Though I've long studied American history as a layman, I learned so much from this book. Brownstein gives an overview of politics and the parties over the last 110 years, and upends a lot of my preconceived notions. The book is meticulously researched, and Brownstein convincingly proves his case- that never before in modern American history have the parties been so divided, yet so equal in support and numbers. This book is additionally recommended because of Brownstein's lack of bias, portraying the positives and negatives of both parties, but mostly preaching that strong adherence to party has been to the detriment of our nation.

A Look at the Present State of Partisanship at the National Level

Ron Brownstein does a masterful job of describing the nature of partisanship and bipartisanship in the US Congress from 1896 to the present. He describes the situations and attitudes that led to the extreme partisanship from 1896 to 1932. He consistently lauds bipartisanship in the making of public policy but he also describes the splits in the majopr parties that made bipartisanship both possible and necessary. I disagree with his present analysis of the need for, and desirability of, bipartisanship today. Nonetheless he does a masterful job of describing the present basis for the present extreme partisanship which he decries. His recommendations for a more bipartisan approach to policy making makes a lot of sense. I just think that the country is moving more to a realignment than he thinks. I strongly recommend that anyone interested in the present, unhealthy gridlock read this book.

A sober look at a century of politics

Ronald Brownstein's new book, "The Second Civil War", offers up much to be digested in history, calculation, process and outlook. The author, a distinguished contributor to the national political scene, has studied American politics from McKinley to Bush. We seem to be right back where we started from, with a mid-twentieth century romp through bipartisanhip. Brownstein's book is a fair comparison of how the country felt and voted at any given time since 1896. The era from McKinley to Hoover more or less matched the hyperpartisanship of today, while FDR's time through the 1980s allowed for compromise and historic legislation.
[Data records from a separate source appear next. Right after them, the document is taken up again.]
/-- A physical generator: the frame it is reserved for and its descriptor once committed (R329). -/
structure AgUnit where
  frame : Nat
  gen : Option Gen
  deriving DecidableEq, Repr

/-- A copy transfer of the tile that has not completed (R326 to R330): rows (source, destination, length), the bytes read
so far, the requests outstanding, the promise, the first tick after its issue at which the tile's spine slowed, and the number
that its writes are answered under. -/
structure Copy where
  id : Nat
  frame : Nat
  rows : List (W64 × W64 × Nat)
  promise : W64
  issueTick : W64
  reading : Bool
  data : AMap (List Byte)
  left : Nat
  done : Option Late
  slowed : Option Nat
  stalled : Bool
  at_ : At
  wid : Nat := 0
  deriving DecidableEq, Repr

/-- The state of a sector of a stash line (R104). -/
inductive SecSt where
  | i | p | v | d
  deriving DecidableEq, Repr

/-- A sector of a stash line (R104, R105): its state and data; while its fill is awaited the bytes to merge, whether one of them was
stored in place, the loads that wait and the FLUSHS and INVS that act when it lands: whether one invalidates, issue, wait, number (R308). -/
structure StSector where
  st : SecSt
  data : List Byte
  merge : AMap Byte
  loads : List (Nat × Nat × Nat)
  wrote : Bool := false
  flush : List (Bool × Nat × Nat × Nat) := []
  deriving DecidableEq, Repr

/-- A stash line (R104, R105): the frame, the line address, the permission (0 none, 1 RS, 2 RX), its sectors, the use
order, a probe held for a fill (R106): whether it downgrades, its home, the frames it names; and whether a STREL went around it (R303). -/
structure StLine where
  frame : Nat
  va : Nat
  perm : Nat
  sectors : List StSector
  used : Nat
  probe : Option (Bool × Nat × Nat)
  strel : Bool := false
  deriving DecidableEq, Repr

/-- Where a committed store or atomic is (R132, R137): held back in its tile, sent to its home, sent there with its
sector, in its frame's RX stash sector, waiting there for the sector's fill, or regenerated in a replay after it had been
sent (R148). -/
inductive PendAt where
  | held | sent | pushed | stash | merging | again
  deriving DecidableEq, Repr

/-- A home-slice store or atomic that its frame committed (R132, R133, R136): its outbound sequence number, commit,
scope, place, how many before it belong to the same store slot operation, whether it has been applied at its home, the home and the epoch its slate had begun by then (R147), and
the tokens that fire when it is performed at its scope, the hash of its message (R148), and whether it is an atomic, whose tokens come
back from its home (R305). -/
structure Pend where
  frame : Nat
  oseq : Nat
  commit : Nat
  scope : BitVec 2
  global : Bool
  va : Nat
  place : PendAt
  span : Nat
  performed : Bool
  homeDur : Option (Nat × Nat)
  done : Option Late
  val : Option Late
  result : W64
  hash : W64
  rmw : Bool := false
  deriving DecidableEq, Repr

/-! ### Messages (spec/03 to spec/05) -/

/-- The senders and receivers of messages; a span agent stands for a tile u of the far module. -/
inductive Agent where
  | tile (n : Nat)
  | hub (f : Nat)
  | rim (a : Nat)
  | gateway (p : Nat)
  | span (l : Nat) (u : Nat)
  deriving DecidableEq, Repr

/-- The classes of messages (R80, R106, R107, R115): messages of one class between one sender and one receiver
arrive in the order sent. -/
inductive Cls where
  | request | reply | writeback | nameData | nameCtl | probe | sup
  deriving DecidableEq, Repr

/-- Where the answer to a memory request goes at the requester. -/
inductive Ret where
  | none
  | load (issue wait lane : Nat)
  | fill
  | rx
  | pend (oseq : Nat)
  | copyRead (id row off : Nat)
  | copyWrite (id : Nat)
  | hostRead (id off : Nat)
  | hostWrite
  | capture (slot sec : Nat)
  | fetch (id sec : Nat)
  | wait (issue wait : Nat)
  | flush (issue wait id : Nat)
  | back (va upto : Nat) (flush : Option (Nat × Nat × Nat))
  deriving DecidableEq, Repr

/-- A memory request to a home: a global line address (or a local field-shared address when `fsh`), the bytes, and
the identity of its sender (R132, R138); `pref` marks a prefetch (R302). -/
structure HomeReq where
  op : HomeOp
  part : Nat
  fsh : Bool
  addr : Nat
  size : Nat
  data : List Byte := []
  b : W64 := 0
  d : W64 := 0
  sender : Agent
  frame : Nat := 0
  oseq : Nat := 0
  taskId : BitVec 32 := 0
  resent : Bool := false
  at_ : At := {}
  ret : Ret := .none
  pref : Bool := false
  deriving DecidableEq, Repr

/-- What a barrier message does (R332, R353). -/
inductive BarOp where
  | barc (count : Nat) (reset : Bool)
  | bara (phase : Nat)
  | barw (phase : Nat) (issue wait : Nat)
  deriving DecidableEq, Repr

/-- The messages of the name plane and its replies (R78 to R93, R311 to R325). -/
inductive NameOp where
  | reg | rearm | prune | regReply | claim | claimReply | claimRel | retain | coll | circ | circrel
  | publish | flit | copy | piece | ack | element | credit | detach | rerequest | fetch
  | taskReply
  deriving DecidableEq, Repr

/-- One name-plane message. The fields a kind does not use hold their defaults: the tile name and mask, the version
or its mode, the subscriber (agent, frame or task, slot, section), the router it is at and those still to visit, the
port it came in by, the operand word, the data, whether a flit or copy carries a stream element too (R79), the token it reports, the routers it has left and, where it is marked, its source,
its birth tick and its log of hops (R423), whether it is a stream element that waits for a branch to take it (R89), and whether its sender
sends it again after a field revival (R399). -/
structure NameMsg where
  name : TileName := ⟨0, 0, 0, 0, 0, 0⟩
  mask : BitVec 4 := 0
  ver : BitVec 16 := 0
  next : Bool := false
  stream : Bool := false
  credit : Nat := 0
  who : Agent := .tile 0
  frame : Option Nat := none
  taskId : BitVec 32 := 0
  slot : Nat := 0
  sect : Nat := 0
  router : Nat := 0
  path : List Nat := []
  port : Nat := 4
  overflow : Bool := false
  word : W64 := 0
  mode : BitVec 2 := 0
  index : Nat := 0
  bytes : List Byte := []
  tick : W64 := 0
  late : Bool := false
  fallthrough : Bool := false
  reduction : Bool := false
  completion : Bool := false
  device : Bool := false
  both : Bool := false
  trace : Bool := false
  accepted : Bool := false
  origin : Nat := 0
  oseq : Nat := 0
  /-- The number of a message that is no numbered effect, among those of its tile: 0 for none (R399). -/
  nseq : Nat := 0
  hops : Nat := 0
  trail : Option (Nat × Nat × List (Nat × Nat)) := none
  waits : Bool := false
  resent : Bool := false
  deriving DecidableEq, Repr

/-- The contents of a message. A sector on its way between a home and a rim agent carries its CRC-32C (R121). -/
inductive Body where
  | home (r : HomeReq)
  | homeReply (r : HomeReq) (data : List Byte) (val : W64)
  | probe (down : Bool) (va : Nat) (frame : Nat)
  | probeAck (va : Nat) (frame : Nat) (data : List (Nat × List Byte)) (upto : Nat) (kept : Bool)
  | writeback (va : Nat) (frame : Nat) (data : List (Nat × List Byte)) (keep : Bool) (upto : Nat)
      (flush : Option (Nat × Nat × Nat))
  | wbAck (frame : Nat) (va : Nat) (upto : Nat) (flush : Option (Nat × Nat × Nat))
  | hbm (write : Bool) (pa : Nat) (data : List Byte) (va : Nat) (part : Nat) (taskId : BitVec 32) (frame : Nat)
      (tile : Nat) (path : Nat) (tries : Nat) (crc : BitVec 32)
  | hbmReply (pa : Nat) (data : List Byte) (va : Nat) (part : Nat) (tries : Nat) (crc : BitVec 32)
  | bar (k : Nat) (op : BarOp) (frame : Nat) (oseq : Nat) (taskId : BitVec 32)
  | name (op : NameOp) (m : NameMsg)
  | spawn (task : Task) (creator : BitVec 32) (ordinal : Nat) (frame : Nat) (oseq : Nat)
  | sup (op : EffOp) (a b : W64)
  deriving DecidableEq, Repr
While this is a comprehensive work of age-old politics, it's really more about the last fifteen years....the era of Clinton and "W". This is the part of "The Second Civil War" where Brownstein makes his mark and it's clear he has some distinct opinions. The Gingrich crowd, never a particularly likeable American flavor favorite, began the ball rolling in earnest toward a "take-no-prisoners" approach to Congress, heightened only by the intense partisanship of the Bush presidency. In so many words, Brownstein points out that because of this, we've lost more than we've gained and it will take years of rebuilding to set things straight. He's right, of course, and I kept wondering while reading this book if we've really hit the political nadir just yet in America. I highly recommend "The Second Civil War" for its insight and depth. Ronald Brownstein has done a remarkable job in putting this book together and it should be read by all who have a serious interest in American politics and those who care about where this country might be headed in that regard.